Figure 5. Biofilm formation on plastic surfaces (A) and on poised electrodes (B,C) by WT and pilT mutants of G. sulfurreducens. (A) Biomass of 48-h biofilms of a pilus-deficient pilB mutant, its complemented strain pilB+, and mutants carrying a deletion in one of the pilT paralogs (pilT1-4) relative to the WT strain. The biofilm biomass of a genetically complemented pilT4+ strain and pilT4p control strain carrying the empty plasmid are also shown. Data are the average and standard deviation of four biological replicates, each containing six technical replicates. Statistically significant changes were determined in two-tailed pairwise comparisons with the WT or PAKΔpilT-p strains using the t-test function of the Microsoft® Excel® software (**p < 0.001). (B) Current production by anode biofilms in MECs fed an initial concentration of 1 mM acetate and driven by the WT, pilT3, pilT4, and pilT3 pilT4 strains in reference to the pilin-deficient mutant pilA. (C) Confocal micrographs (200 × 200 μm2) showing top and side view projections of current-producing anode biofilms collected from MECs in (B) and stained with the BacLight viability dies (green, live cells; red, dead cells).

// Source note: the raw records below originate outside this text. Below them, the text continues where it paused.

-- ==== Sys2Proof/Laws/State.lean ====
section
/-! SUPPORT. Laws/State.lean: one lemma for each field of each setter, and the same for the operations built from setters,
so that no proof unfolds a record update. -/

namespace Sys2Proof.Machine

section setRegs
variable (s : State) (a : Vector Byte 16)
@[simp] theorem setRegs_cfg : (s.setRegs a).cfg = s.cfg := rfl
@[simp] theorem setRegs_v : (s.setRegs a).v = a := rfl
@[simp] theorem setRegs_i : (s.setRegs a).i = s.i := rfl
@[simp] theorem setRegs_pc : (s.setRegs a).pc = s.pc := rfl
@[simp] theorem setRegs_stack : (s.setRegs a).stack = s.stack := rfl
@[simp] theorem setRegs_mem : (s.setRegs a).mem = s.mem := rfl
@[simp] theorem setRegs_fb : (s.setRegs a).fb = s.fb := rfl
@[simp] theorem setRegs_dt : (s.setRegs a).dt = s.dt := rfl
@[simp] theorem setRegs_st : (s.setRegs a).st = s.st := rfl
@[simp] theorem setRegs_key : (s.setRegs a).key = s.key := rfl
@[simp] theorem setRegs_cycles : (s.setRegs a).cycles = s.cycles := rfl
@[simp] theorem setRegs_run : (s.setRegs a).run = s.run := rfl
@[simp] theorem setRegs_wait : (s.setRegs a).wait = s.wait := rfl
@[simp] theorem setRegs_pause : (s.setRegs a).pause = s.pause := rfl
@[simp] theorem setRegs_stop : (s.setRegs a).stop = s.stop := rfl
@[simp] theorem setRegs_started : (s.setRegs a).started = s.started := rfl
@[simp] theorem setRegs_draws : (s.setRegs a).draws = s.draws := rfl
@[simp] theorem setRegs_agenda : (s.setRegs a).agenda = s.agenda := rfl
@[simp] theorem setRegs_schedule : (s.setRegs a).schedule = s.schedule := rfl
@[simp] theorem setRegs_events : (s.setRegs a).events = s.events := rfl
@[simp] theorem setRegs_fbReplies : (s.setRegs a).fbReplies = s.fbReplies := rfl
@[simp] theorem setRegs_byteAt (k : Nat) : (s.setRegs a).byteAt k = s.byteAt k := rfl
end setRegs

section setI
variable (s : State) (a : Word)
@[simp] theorem setI_cfg : (s.setI a).cfg = s.cfg := rfl
@[simp] theorem setI_v : (s.setI a).v = s.v := rfl
@[simp] theorem setI_i : (s.setI a).i = a := rfl
@[simp] theorem setI_pc : (s.setI a).pc = s.pc := rfl
@[simp] theorem setI_stack : (s.setI a).stack = s.stack := rfl
@[simp] theorem setI_mem : (s.setI a).mem = s.mem := rfl
@[simp] theorem setI_fb : (s.setI a).fb = s.fb := rfl
@[simp] theorem setI_dt : (s.setI a).dt = s.dt := rfl
@[simp] theorem setI_st : (s.setI a).st = s.st := rfl
@[simp] theorem setI_key : (s.setI a).key = s.key := rfl
@[simp] theorem setI_cycles : (s.setI a).cycles = s.cycles := rfl
@[simp] theorem setI_run : (s.setI a).run = s.run := rfl
@[simp] theorem setI_wait : (s.setI a).wait = s.wait := rfl
@[simp] theorem setI_pause : (s.setI a).pause = s.pause := rfl
@[simp] theorem setI_stop : (s.setI a).stop = s.stop := rfl
@[simp] theorem setI_started : (s.setI a).started = s.started := rfl
@[simp] theorem setI_draws : (s.setI a).draws = s.draws := rfl
@[simp] theorem setI_agenda : (s.setI a).agenda = s.agenda := rfl
@[simp] theorem setI_schedule : (s.setI a).schedule = s.schedule := rfl
@[simp] theorem setI_events : (s.setI a).events = s.events := rfl
@[simp] theorem setI_fbReplies : (s.setI a).fbReplies = s.fbReplies := rfl
@[simp] theorem setI_getV (r : RegIdx) : (s.setI a).getV r = s.getV r := rfl
@[simp] theorem setI_byteAt (k : Nat) : (s.setI a).byteAt k = s.byteAt k := rfl
end setI

section setPc
variable (s : State) (a : Word)
@[simp] theorem setPc_cfg : (s.setPc a).cfg = s.cfg := rfl
@[simp] theorem setPc_v : (s.setPc a).v = s.v := rfl
@[simp] theorem setPc_i : (s.setPc a).i = s.i := rfl
@[simp] theorem setPc_pc : (s.setPc a).pc = a := rfl
@[simp] theorem setPc_stack : (s.setPc a).stack = s.stack := rfl
@[simp] theorem setPc_mem : (s.setPc a).mem = s.mem := rfl
@[simp] theorem setPc_fb : (s.setPc a).fb = s.fb := rfl
@[simp] theorem setPc_dt : (s.setPc a).dt = s.dt := rfl
@[simp] theorem setPc_st : (s.setPc a).st = s.st := rfl
@[simp] theorem setPc_key : (s.setPc a).key = s.key := rfl
@[simp] theorem setPc_cycles : (s.setPc a).cycles = s.cycles := rfl
@[simp] theorem setPc_run : (s.setPc a).run = s.run := rfl
@[simp] theorem setPc_wait : (s.setPc a).wait = s.wait := rfl
@[simp] theorem setPc_pause : (s.setPc a).pause = s.pause := rfl
@[simp] theorem setPc_stop : (s.setPc a).stop = s.stop := rfl
@[simp] theorem setPc_started : (s.setPc a).started = s.started := rfl
@[simp] theorem setPc_draws : (s.setPc a).draws = s.draws := rfl
@[simp] theorem setPc_agenda : (s.setPc a).agenda = s.agenda := rfl
@[simp] theorem setPc_schedule : (s.setPc a).schedule = s.schedule := rfl
@[simp] theorem setPc_events : (s.setPc a).events = s.events := rfl
@[simp] theorem setPc_fbReplies : (s.setPc a).fbReplies = s.fbReplies := rfl
@[simp] theorem setPc_getV (r : RegIdx) : (s.setPc a).getV r = s.getV r := rfl
@[simp] theorem setPc_byteAt (k : Nat) : (s.setPc a).byteAt k = s.byteAt k := rfl
end setPc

PilT4 Influences the Structure of Anode Biofilms of G. sulfurreducens and Reduces the Levels of Current Production Per Cell
The T4P of G. sulfurreducens are also required for biofilm formation on anode graphite electrodes poised at a metabolically oxidizing potential and for optimal current production in MECs (Reguera et al., 2006; Steidl et al., 2016). Hence, we grew the pilT3 and pilT4 mutants in the anode chamber of a MEC fed with 1 mM acetate and monitored current production in reference to the WT strain (Figure 5B). The pilT4 mutant attached rapidly to the electrode and initiated current production before any other strain. The average attachment or lag phase in triplicate MECs for the pilT4 mutant was, for example, 5 ± 1 h, which is 4–5 times shorter than the WT (24 ±11 h). By contrast, the pilT3 mutant was delayed in attachment (33 ± 3 h average lag phase in triplicate MECs; Figure 5B). Yet once the cells attached and the exponential phase of biofilm growth started (corresponding to the linear phase of current production) the pilT4 and pilT3 mutant biofilms produced current at rates comparable to the WT strain and also reached similar levels of current maxima (Figure 5B). This contrasts with the severe defect in current production of the pilA mutant (Figure 5B), which carries a deletion in the pilin-encoding gene pilA that prevents it from making conductive pili (Reguera et al., 2005; Cologgi et al., 2011) and is also unable to secrete the matrix-associated cytochrome OmcZS required for electron transfer to the underlying electrode (Steidl et al., 2016). Furthermore, coulombic efficiencies in the WT and pilT4 biofilms were similar (80–90%), indicating that on average the WT and pilT4 anode biofilms converted the same amount of acetate into electricity (80–90%). However, the pilT4 mutant accumulated a much greater biofilm biomass on the electrode (23.3 ± 4.2 μm3/μm2) than the WT (11.9 ± 1.5 μm3/μm2) to produce the same amount of current as the WT (Figure 5C). This indicates that, on average, less current was generated per cell in the pilT4 biofilms than in the WT biofilms.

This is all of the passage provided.